I'm with you, I understand. Only alone, tonight when everyone else had gone to bed can I say I"m glad". He and my mother are together again, and I know that he is "right", I'm so sorry for your loss... we'll move through it, regardless of everyone who wants to tell us how to feel. I'm tired of telling people I'm fine... tomorrow when I clean out his room, I can put him to rest. Tonight I find myself, looking for someone who is as confused as me, and feels this loss as intensely. You are in my thoughts.

e said...

The one word that came to my mind as I read this entry--over and over is: EXACTLY!

Why take time off now, he's gone now. EXACTLY.

You don't treat these conditions in people with AD. EXACTLY.

Why can't we just be buried directly in the earth?
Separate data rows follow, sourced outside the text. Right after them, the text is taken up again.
/-! ### Core, engines (09, 18) -/

/-- A core scratchpad word (R187, R192, R105). -/
structure SpWord where
  data : Half
  full : Bool
  poison : Bool
  deriving DecidableEq, Repr

/-- The word the scratchpads hold where nothing has been written (log 12). -/
def SpWord.fresh : SpWord := ⟨0, true, false⟩

inductive L1St
  | s | e | m
  deriving DecidableEq, Repr

/-- A line of an L1 (R194, R197): physical line number, or an aperture line by context and address. -/
structure L1Line where
  line : Nat
  st : L1St
  wts : BitVec 48
  rts : BitVec 48
  data : BitVec 1024
  valid : BitVec 4
  dirty : BitVec 128
  poison : BitVec 4
  /-- Brought by a request without coherence, of a leaf with CO = 0 (R218). -/
  nc : Bool
  deriving DecidableEq, Repr

/-- A line of the instruction cache (R164): context, VA div 128, its sixteen words. -/
structure ILine where
  ctx : BitVec 12
  line : Nat
  words : Vector Word 16
  deriving DecidableEq, Repr

/-- An engine command (R358): number, words, and who pushed it. -/
structure Cmd where
  num : Word
  w0 : Word
  w1 : Word
  core : BitVec 10
  slot : BitVec 3
  ctx : BitVec 12
  launch : Nat
  spbase : BitVec 18
  spbytes : BitVec 19
  cluster : Nat
  team : Nat
  /-- The engine has begun it. -/
  started : Bool
  /-- When it was accepted (R44, R358). -/
  stamp : Nat
  deriving DecidableEq, Repr

/-- A word of a pop queue, and what popping it acquires (R217). -/
structure PopWord where
  word : Word
  ts : BitVec 48
  deriving DecidableEq, Repr

/-- An operand ring (R362). -/
structure Ring where
  nsm1 : BitVec 6
  szm1 : BitVec 10
  base : Nat
  take : BitVec 6
  deriving DecidableEq, Repr

/-- A ring slot that an MXACC waits for (R193, R363). -/
structure RingWait where
  /-- The stamp since which it waits for the header. -/
  since : Nat
  ring : Nat
  /-- Bytes of the slot that it reads. -/
  bytes : Nat
  deriving DecidableEq, Repr

/-- The progress of an engine context inside its current command (R363, R366, R367, R369, R372, R373). -/
structure Progress where
  /-- Units done: words of a copy, rows of a drain, elements of a stencil copy. -/
  pos : Nat
  /-- MXACC: the A slot has been taken. -/
  tookA : Bool
  want : Option RingWait
  /-- MXARM has reserved its staging tiles; MXDADD has sent its contribution. -/
  begun : Bool
  flags : BitVec 4
  ts : BitVec 48
  /-- Data of the A slot taken, as one number, and whether a word of it was poisoned. -/
  slotA : Nat
  poisonA : Bool
  /-- MXACC: the B slot has been taken, and its data. -/
  tookB : Bool
  slotB : Nat
  poisonB : Bool
  /-- CPYG: the index of the element under way. -/
  index : Option Half
  deriving DecidableEq, Repr

/-- An accumulator tile (R364, R241, R369): elements at 64·r + n. -/
structure Tile where
  int : Bool
  data : Tab Half
  /-- Superblock scales recorded, by column. -/
  scales : Tab (Option Half)
  /-- 0 nothing accumulated, 1 QN4 contributions, 2 others (R241). -/
  mix : BitVec 2
  poison : Bool
  armed : Bool
  ordered : Bool
  want : Nat
  got : Nat
  deriving DecidableEq, Repr

/-- What the engines keep for one context on one core (R176 to R179, R362). -/
structure CoreCtx where
  q0 : List Cmd
  q1 : List PopWord
  q2 : List Cmd
  q3 : List PopWord
  q4 : List Cmd
  q5 : List PopWord
  q8 : List Cmd
  tl : Vector Word 8
  accepted : Vector Word 8
  /-- Commands finished ahead of an earlier one, by timeline. -/
  finished : List (Nat × Word)
  /-- Highest timestamp of the writes of the commands of each timeline (R217). -/
  tlts : Vector (BitVec 48) 8
  /-- Flags of commands completed, by timeline, not yet ORed into sr.gsf (R235). -/
  tlflags : List (Nat × Word × BitVec 4)
  /-- Rings 0..3 of engine context 0, then of 1. -/
  rings : Vector Ring 8
  /-- Progress of the head command of streams tl0..tl3. -/
  prog : Vector Progress 4
  /-- The tiles while another software context has the engine (R364). -/
  saved : Option (Vector Tile 8)
  deriving DecidableEq, Repr

/-- A contribution sent by an MXDADD (R368), waiting at its target or staged there. -/
structure Contribution where
  source : Nat
  core : BitVec 10
  ectx : Bool
  tile : BitVec 3
  poison : Bool
  int : Bool
  m : Nat
  n : Nat
  /-- Elements of the source tile; each counts as acc · S / 256 of its column (R242). -/
  elems : Tab Half
  scales : Tab (Option Half)
  num : Word
  stamp : Nat
  tcx : Bool
  ctx : BitVec 12
  deriving DecidableEq, Repr

/-- One core (09, 10). -/
structure Core where
  /-- The slot that holds the issue port. -/
  holder : Option (BitVec 3)
  /-- Cycles that the port has spent on issuing: the model's own count (R165). -/
  spent : Nat
  icache : List ILine
  spad : Tab SpWord
  l1 : List L1Line
  /-- Release clock of `.team` (R215). -/
  clock : BitVec 48
  hiPts : BitVec 48
  ctxs : Tab CoreCtx
  tiles : Vector Tile 8
  /-- Software context whose data the tiles hold; none while no command has run. -/
  owner : Option (BitVec 12)
  arriving : List Contribution
  staged : List Contribution
  staging : Nat
  /-- The core TLB, most recent first (R76). -/
  tlb : List TlbEntry
  deriving DecidableEq, Repr

/-! ### Coherence (10) -/

/-- A line of the L2 (R195, R196). -/
structure L2Line where
  line : Nat
  data : BitVec 1024
  dirty : BitVec 128
  poison : BitVec 4
  /-- Contexts that have locked the line (R196). -/
  locks : List (BitVec 12)
  /-- Brought by a request without coherence (R218). -/
  nc : Bool
  deriving DecidableEq, Repr

inductive HomeSt
  | i
  | e (o : BitVec 10)
  | up (o : BitVec 10)
  | rx (o : BitVec 10)
  | fw (o : BitVec 10) (owner : BitVec 10)
  deriving DecidableEq, Repr

/-- A requester that a home has refused and not served (R204): the time of its first refusal, how often, and the end of its back-off. -/
structure Refused where
  who : Asker
  since : Word
  n : Nat
  due : Word
  deriving DecidableEq, Repr

/-- What a home slice keeps for a line (R197, R204). -/
structure Home where
  st : HomeSt
  wts : BitVec 48
  rts : BitVec 48
  /-- RSV(o). -/
  rsv : Option Asker
  refusals : BitVec 8
  /-- The request being served was refused at least once (R204). -/
  serving : Bool
  /-- Requesters refused and not served. -/
  refused : List Refused
  deriving DecidableEq, Repr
EXACTLY. (BTW, google 'green cemetery' for more info on this--it's the way I choose to do it if I chicken out and decide not to be donated to science).
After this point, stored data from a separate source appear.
-- ==== Sys2Proof/Machine/Mem.lean ====
section
/-! DEFINITION. Memory behind the home slices: the physical map (R69), lines with bytes, masks and poison (R105, R106), the L2
(R195, R196), homes and recalls (R197, R198, R203), and the reads and writes that the part itself performs at a home. -/

namespace Sys2Proof.Machine

/-! ### Lines -/

/-- Bytes of a line: byte i is bits 8i..8i + 7. -/
abbrev LineData := BitVec 1024

/-- A byte mask widened to bits. -/
def spread : Nat → Nat → Nat
  | 0, _ => 0
  | n + 1, m => (if m % 2 = 1 then 255 else 0) + 256 * spread n (m / 2)

/-- `new` where the mask says, `old` elsewhere. -/
def mergeLine (old new : LineData) (mask : BitVec 128) : LineData :=
  let m := BitVec.ofNat 1024 (spread 128 mask.toNat)
  (new &&& m) ||| (old &&& ~~~m)

/-- The mask of `n` bytes from `lo`. -/
def byteMask (lo n : Nat) : BitVec 128 := BitVec.ofNat 128 ((2 ^ n - 1) * 2 ^ lo)

/-- Poison of the four sectors after a write through `mask` of data poisoned by `p` (R106): a sector written whole takes the data's
poison, one written in part keeps its own and takes the data's. -/
def mergePoison (old p : BitVec 4) (mask : BitVec 128) : BitVec 4 :=
  let f (i : Nat) : Bool :=
    let m := bits mask (32 * i + 31) (32 * i)
    if m = 2 ^ 32 - 1 then bit p i else if m = 0 then bit old i else bit old i || bit p i
  BitVec.ofNat 4 (b2n (f 0) + 2 * b2n (f 1) + 4 * b2n (f 2) + 8 * b2n (f 3))

/-- The sectors that `n` bytes from `lo` touch. -/
def sectorMask (lo n : Nat) : BitVec 4 :=
  let f (i : Nat) : Bool := lo < 32 * i + 32 && 32 * i < lo + n
  BitVec.ofNat 4 (b2n (f 0) + 2 * b2n (f 1) + 4 * b2n (f 2) + 8 * b2n (f 3))

/-- XOR of the 6-bit chunks of `n`, `k` of them (R70). -/
def fold6 : Nat → Nat → Nat
  | 0, _ => 0
  | k + 1, n => (n % 64) ^^^ fold6 k (n / 64)

/-- XOR of the 8-bit chunks. -/
def fold8 : Nat → Nat → Nat
  | 0, _ => 0
  | k + 1, n => (n % 256) ^^^ fold8 k (n / 256)

/-- The home slice of a line (R70). -/
def homeSlice (line : Nat) : Nat := fold6 8 line

/-- The memory channel of a line (R70): of 256 on -H, of 96 on -L. It carries the line's bytes, which State.mem holds. -/
def memChannel (line : Nat) : Nat := if Config.fittingL then line / 2 % 96 else fold8 6 (line / 2)

/-! ### The physical map (R69) -/

/-- Second tier: CXL HDM space. -/
def secondTier (pa : Nat) : Bool := 2 ^ 48 ≤ pa && !Config.fittingL

/-- Is the address populated on the fitting? -/
def populated (pa : Nat) : Bool :=
  pa < 2 ^ 52 &&
  (if Config.fittingL then pa < Config.mediaBytes && pa < 0x30000000000 else pa < 0x6000000000 || 2 ^ 48 ≤ pa)

/-- HDM decoder d of a lost range (R118, R119). -/
def State.lost (s : State) (pa : Nat) : Bool :=
  secondTier pa && bit (s.reg Reg.lostd) (Config.hdmDecoder pa).toNat

/-! ### Islands an access needs (R11, R16) -/

/-- The islands of CXL. The spec does not say which lanes each supplies: CXL pauses while either does (DESIGN CHOICE, log 33). -/
def cxlIslands : List Nat := [124, 125]

/-- The L2 island of a line (R11). -/
def homeIsland (line : Nat) : Nat := 96 + homeSlice line / 4

/-- The islands between a home and the media of a line: of its memory attach port, or of CXL (R11, R69, R70). -/
def mediaIslands (line : Nat) : List Nat :=
  if secondTier (128 * line) then cxlIslands
  else [112 + memChannel line / (if Config.fittingL then 12 else 32)]

/-- The turn at hand cannot happen now; the first reason is kept. -/
def State.shutBy (s : State) (x : Shut) : State :=
  { s with coh := { s.coh with shut := if s.coh.shut = .no then x else s.coh.shut } }

/-- An access that needs an island whose clock does not run waits with its turn (R8, R16). -/
def State.needRun (s : State) (n : Nat) : State := if s.islandRuns n then s else s.shutBy .stopped

def State.needMedia (s : State) (line : Nat) : State := (mediaIslands line).foldl State.needRun s

/-! ### Media -/

def State.memLine (s : State) (line : Nat) : LineData := BitVec.ofNat 1024 (s.mem.readLE (128 * line) 128)

def State.memPoison (s : State) (line : Nat) : BitVec 4 :=
  let f (i : Nat) : Bool := (4 * line + i) ∈ s.poison
  BitVec.ofNat 4 (b2n (f 0) + 2 * b2n (f 1) + 4 * b2n (f 2) + 8 * b2n (f 3))

/-- A sorted list without repeats, with `x` in or out. -/
def putSector (x : Nat) (b : Bool) : List Nat → List Nat
  | [] => if b then [x] else []
  | y :: r =>
    if x < y then (if b then x :: y :: r else y :: r)
    else if x = y then (if b then y :: r else r)
    else y :: putSector x b r

/-- Bytes of a line written to its channel or target through a mask; the line's poison afterwards is `q`. -/
def State.memPut (s : State) (line : Nat) (data : LineData) (mask : BitVec 128) (q : BitVec 4) : State :=
  let f (i : Nat) (l : List Nat) : List Nat := putSector (4 * line + i) (bit q i) l
  { s with mem := s.mem.writeLE (128 * line) 128 data.toNat mask.toNat, poison := f 0 (f 1 (f 2 (f 3 s.poison))) }

/-- Bytes of a line written to its channel or target through a mask, with their poison. -/
def State.memWrite (s : State) (line : Nat) (data : LineData) (mask : BitVec 128) (p : BitVec 4) : State :=
  s.memPut line data mask (mergePoison (s.memPoison line) p mask)

/-! ### Homes and the L2 -/

/-- A timestamp more than 2^44 ticks behind another (R202). -/
def farBehind (a hi : BitVec 48) : Bool := let d := (hi - a).toNat; 2 ^ 44 < d && d < 2 ^ 47

/-- What the home keeps for a line. One whose wts lies far behind the slice's timestamps has wts and rts raised (R202). -/
def State.home (s : State) (line : Nat) : Home :=
  let h := Tab.get Home.idle s.coh.homes line
  let hi := Tab.get 0 s.coh.sliceTs (homeSlice line)
  if farBehind h.wts hi then { h with wts := hi - BitVec.ofNat 48 (2 ^ 44), rts := max48 h.rts (hi - BitVec.ofNat 48 (2 ^ 44)) } else h

def State.setHome (s : State) (line : Nat) (h : Home) : State :=
  { s with coh := { s.coh with homes := Tab.set Home.idle s.coh.homes line h } }

def State.l2? (s : State) (line : Nat) : Option L2Line := s.coh.l2.find? fun l => l.line = line

def State.setL2 (s : State) (l : List L2Line) : State := { s with coh := { s.coh with l2 := l } }

/-- The line changed where it stands; recency unchanged. -/
def State.updL2 (s : State) (line : Nat) (f : L2Line → L2Line) : State :=
  s.setL2 (s.coh.l2.map fun l => if l.line = line then f l else l)

/-- The line taken out. -/
def State.dropL2 (s : State) (line : Nat) : State := s.setL2 (s.coh.l2.filter fun l => l.line ≠ line)

/-- The line moved to the front, most recently used. -/
def State.touchL2 (s : State) (line : Nat) : State :=
  match s.l2? line with
  | some l => s.setL2 (l :: s.coh.l2.filter fun x => x.line ≠ line)
  | none => s

/-- Two lines of one set of one slice (R195). -/
def sameSet (a b : Nat) : Bool := homeSlice a = homeSlice b && a % 768 = b % 768

def State.l1? (s : State) (c : BitVec 10) (line : Nat) : Option L1Line := (s.core c).l1.find? fun l => l.line = line

def State.dropL1 (s : State) (c : BitVec 10) (line : Nat) : State :=
  let r := s.core c
  s.setCore c { r with l1 := r.l1.filter fun l => l.line ≠ line }

/-- A message taken out of the mesh. -/
def State.dropMsg (s : State) (i : Nat) : State := { s with coh := { s.coh with msgs := s.coh.msgs.eraseIdx i } }

def State.send (s : State) (m : Msg) : State := { s with coh := { s.coh with msgs := s.coh.msgs ++ [m] } }

/-- The home copy of a line as it stands. -/
def State.homeData (s : State) (line : Nat) : LineData × BitVec 4 :=
  match s.l2? line with
  | some l => (l.data, l.poison)
  | none => (s.memLine line, s.memPoison line)

/-- Bytes of a line that are at its home and still to be acknowledged by the target are there from now on: the writes `p`, in their order. -/
def State.reachTarget (s : State) (line : Nat) (p : TargetAck → Bool) : State :=
  let mine (x : TargetAck) : Bool := x.home && (x.write.any fun w => decide (w.1 = line)) && p x
  let s' := (s.coh.acks.filter mine).foldl (fun s x => match x.write with
    | some (l, d, m, q) => s.memWrite l d m q
    | none => s) s
  { s' with coh := { s'.coh with acks := s'.coh.acks.map fun x => if mine x then { x with write := none } else x } }

/-- Data written into the L2 copy, or to the channel where the L2 has none (R203). -/
def State.putHome (s : State) (line : Nat) (data : LineData) (mask : BitVec 128) (p : BitVec 4) : State :=
  match s.l2? line with
  | some _ => s.updL2 line fun l =>
      { l with data := mergeLine l.data data mask, dirty := l.dirty ||| mask, poison := mergePoison l.poison p mask }
  | none => (s.needMedia line).memWrite line data mask p

/-- The bytes of `mask` take those of `data` at the home, and the line's poison becomes `q`. -/
def State.setHomeData (s : State) (line : Nat) (data : LineData) (mask : BitVec 128) (q : BitVec 4) : State :=
  match s.l2? line with
  | some _ => s.updL2 line fun l => { l with data := mergeLine l.data data mask, dirty := l.dirty ||| mask, poison := q }
  | none => (s.needMedia line).memPut line data mask q

/-- What a write-back carries, taken in at the home (R203): data, wts and local rts. -/
def State.takeWriteback (s : State) (line : Nat) (data : LineData) (mask : BitVec 128) (p : BitVec 4)
    (wts rts : BitVec 48) : State :=
  let s := s.putHome line data mask p
  let h := s.home line
  s.setHome line { h with wts := wts, rts := max48 h.rts rts }

/-- The first message of a line and core whose kind satisfies `p`. -/
def State.findMsg (s : State) (line : Nat) (core : BitVec 10) (p : MsgKind → Bool) : Option Nat :=
  s.coh.msgs.findIdx? fun m => m.line = line && m.core = core && p m.kind

def MsgKind.isWriteback : MsgKind → Bool
  | .writeback .. => true
  | _ => false

def MsgKind.isAnswer : MsgKind → Bool
  | .forward _ | .answerData .. | .answerGone => true
  | _ => false

def MsgKind.isGrant : MsgKind → Bool
  | .grant .. => true
  | _ => false

/-- The copy of the line's owner, whose clock has to run (R16), or the write-back it has already sent, taken in; the home becomes I. -/
def State.takeOwner (s : State) (line : Nat) (o : BitVec 10) : State :=
  let s :=
    match s.l1? o line with
    | some l => ((s.needRun (islandOf o)).dropL1 o line).takeWriteback line l.data (BitVec.allOnes 128) l.poison l.wts l.rts
    | none =>
      match s.findMsg line o MsgKind.isWriteback with
      | some i =>
        match (s.coh.msgs[i]?).map Msg.kind with
        | some (.writeback d m p w r) => (s.dropMsg i).takeWriteback line d m p w r
        | _ => s
      | none => s
  s.setHome line { s.home line with st := .i }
You've been mourning for three years. EXACTLY.

Maybe, maybe... If there is one thing to be "learned" from the AD experience it is that our lives are being prolonged too long. For What? Pills for cholesterol, BP, diabetes... so that we can live long enough to lose our minds? F**k that. I'm not saying don't try to be healthy or live long. And there are many other things that can and will probably kill us. But the body's (including the brain's) life is finite.

One of my co-workers mentioned that you just never used to hear about AD before... Well, it is my belief that 'before' we did not live that long. And we referred to it as a Second Childhood or something more genteel. And 'before' families stuck together, did'nt move across the or to other countries. Who needs a board and care or a nursing home when you have a whole stay-at-home family system?

I don't believe for one second your dad wants you to be any sadder than you are. This is something to move past, not wallow in. It still won't happen over night, but don't let anyone tell you how you should deal with it. What am I saying... of course you won't. :-)

Anonymous said...

((( HUGS ))) Sorry I haven't been here for a little while -- I understand how you must be feeling. I just read your post as I rec'd a letter from my mom and I cried when I saw how her writing has gone down. Then I felt bad for crying because this whole thing isn't her fault! Mixed up feelings that's for sure. D

Marvel said...

Hugs to you Bert and I'm very sorry for your loss. However, after reading all the comments above I must say to "e".... EXACTLY. Your response is right on. People who haven't gone through the prolonged grief of AD do not have a clue and it's hard to educate someone while you're trying to bury your father. Take care of yourself and your mother. It's a relief (for me) that you will continue this blog. You don't know how helpful/hopeful it is to check in and have a post from you.